Volviendo al tema con el que abríamos, dos días después de dejar la Declaración de Nueva York, la Administración Trump reconocía a Jerusalén como capital israelí, agravando la eterna crisis de Oriente Medio. Un chimpancé de pelo naranja está jugando con un mechero en una habitación llena de pólvora. La única esperanza que tenemos es que, dado que estamos hablando de Trump, quizás no sepa encender el artefacto.

La vergonzosa lista completa:

¡Y si eso fuera todo! Uno de los principios básicos de una superpotencia es mantener una política exterior sin importar el Gobierno nacional. No sólo por la propia superpotencia, sino por sus aliados y, sobre todo, por el trato con la oposición internacional. Hacer la siempre popular crítica al capitalismo (“¡La UE es cómplice!”) estaría bien si el Pacto por la Inmigración no fuera una extensión de los Derechos Humanos. O si el Pacto de París no comprometiese, precisamente, al capital. Hoy podemos comprobar que las ensoñaciones anti-establishment eran propias de un cuñadismo raquítico y autocomplaciente.
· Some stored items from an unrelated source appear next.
-- ==== Sys2Proof/Laws/Trace.lean ====
section
/-! SUPPORT. The small lemmas of runs. -/

namespace Sys2Proof.Machine

@[simp] theorem runCycles_zero (s : State) : runCycles 0 s = some s := rfl
@[simp] theorem edgesOf_zero (s : State) : edgesOf 0 s = [] := rfl

theorem runCycles_succ {s t : State} (h : step s = .next t) (n : Nat) : runCycles (n + 1) s = runCycles n t := by
  simp [runCycles, h]

theorem edgesOf_succ {s t : State} (h : step s = .next t) (n : Nat) : edgesOf (n + 1) s = edgeOf s :: edgesOf n t := by
  simp [edgesOf, h]

/-- A run of `n + 1` cycles is a step and a run of `n` cycles. -/
theorem runCycles_succ_eq_some {n : Nat} {s t : State} (h : runCycles (n + 1) s = some t) :
    ∃ u, step s = .next u ∧ runCycles n u = some t := by
  unfold runCycles at h
  split at h
  · next u hu => exact ⟨u, hu, h⟩
  · cases h
  · cases h

@[simp] theorem acceptedCommands_nil : acceptedCommands [] = [] := rfl
@[simp] theorem takenResponses_nil : takenResponses [] = [] := rfl

@[simp] theorem acceptedCommands_noInput (es : List Edge) :
    acceptedCommands (.noInput :: es) = acceptedCommands es := rfl
@[simp] theorem takenResponses_noInput (es : List Edge) :
    takenResponses (.noInput :: es) = takenResponses es := rfl
@[simp] theorem acceptedCommands_undefinedInput (es : List Edge) :
    acceptedCommands (.undefinedInput :: es) = acceptedCommands es := rfl
@[simp] theorem takenResponses_undefinedInput (es : List Edge) :
    takenResponses (.undefinedInput :: es) = takenResponses es := rfl
@[simp] theorem acceptedCommands_offerBroken (es : List Edge) :
    acceptedCommands (.offerBroken :: es) = acceptedCommands es := rfl
@[simp] theorem takenResponses_offerBroken (es : List Edge) :
    takenResponses (.offerBroken :: es) = takenResponses es := rfl
@[simp] theorem acceptedCommands_reset (es : List Edge) :
    acceptedCommands (.reset :: es) = acceptedCommands es := rfl
@[simp] theorem takenResponses_reset (es : List Edge) :
    takenResponses (.reset :: es) = takenResponses es := rfl
@[simp] theorem acceptedCommands_accept (c : Command) (es : List Edge) :
    acceptedCommands (.accept c :: es) = c :: acceptedCommands es := rfl
@[simp] theorem takenResponses_accept (c : Command) (es : List Edge) :
    takenResponses (.accept c :: es) = takenResponses es := rfl
@[simp] theorem acceptedCommands_deliver (r : Response) (es : List Edge) :
    acceptedCommands (.deliver r :: es) = acceptedCommands es := rfl
@[simp] theorem takenResponses_deliver (r : Response) (es : List Edge) :
    takenResponses (.deliver r :: es) = r :: takenResponses es := rfl
@[simp] theorem acceptedCommands_hold (es : List Edge) :
    acceptedCommands (.hold :: es) = acceptedCommands es := rfl
@[simp] theorem takenResponses_hold (es : List Edge) :
    takenResponses (.hold :: es) = takenResponses es := rfl

@[simp] theorem transitionOf_noInput : transitionOf .noInput = none := rfl
@[simp] theorem transitionOf_undefinedInput : transitionOf .undefinedInput = none := rfl
@[simp] theorem transitionOf_offerBroken : transitionOf .offerBroken = none := rfl
@[simp] theorem transitionOf_reset : transitionOf .reset = some .reset := rfl
@[simp] theorem transitionOf_accept (c : Command) : transitionOf (.accept c) = some (.accept c) := rfl
@[simp] theorem transitionOf_deliver (r : Response) : transitionOf (.deliver r) = some .deliver := rfl
@[simp] theorem transitionOf_hold : transitionOf .hold = none := rfl

@[simp] theorem offersNothing_offerCycle (c : Command) (ready : Bit) : (offerCycle c ready).offersNothing = false := rfl
@[simp] theorem offersNothing_idleCycle (ready : Bit) : (idleCycle ready).offersNothing = true := rfl
@[simp] theorem offersNothing_resetCycle : resetCycle.offersNothing = true := rfl

/-- A run is over exactly when no offer is to come, none stands and no response is left (log entry 18). -/
theorem runOver_eq_true_iff (s : State) :
    runOver s = true ↔ (∀ p ∈ s.inputs, p.reqValid = some 0#1) ∧ s.offer = none ∧ s.rsp = none := by
  simp [runOver, State.quiescent, InputPins.offersNothing, and_assoc]

@[simp] theorem takingCycle_none (early : Bool) : takingCycle none early = idleCycle 1#1 := rfl
@[simp] theorem takingCycle_late (next : Option Command) : takingCycle next false = idleCycle 1#1 := by
  cases next <;> rfl
@[simp] theorem takingCycle_early (c : Command) : takingCycle (some c) true = offerCycle c 1#1 := rfl

@[simp] theorem backToBack_nil : backToBack [] = [] := rfl
@[simp] theorem backToBack_cons (c : Command) (early : Bool) (later : List (Command × Bool)) :
    backToBack ((c, early) :: later) =
      offerCycle c 1#1 :: takingCycle (later.head?.map Prod.fst) early :: backToBack later := rfl

end Sys2Proof.Machine
end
Trump está comprometiendo a la Sociedad Internacional, cuando ganó las elecciones, no había nada de qué alegrarse. Un año después queda demostrado. Aquí la lista de cosas de las que el Presidente de Estados Unidos ha sacado a su país (ABC):

  1. acuerdo contra el cambio climático,
  2. el tratado comercial Transpacífico,
  3. acercamiento en las relaciones con Cuba,
  4. renegociación con México y Canadá del Tratado de Libre Comercio de América del Norte,
  5. la UNESCO,
  6. Pacto de Nueva York.

Mientras tanto, hay unos 65 millones de personas refugiadas por conflictos políticos, conflictos armados o crisis humanitarias. Dado el cambio climático, dentro de poco, ésta será también una causa de refugio. La situación en Oriente Próximo sigue siendo candente. El etcétera es largo. La próxima vez que se alegren de la derrota del establishment, piensen en quién sale victorioso.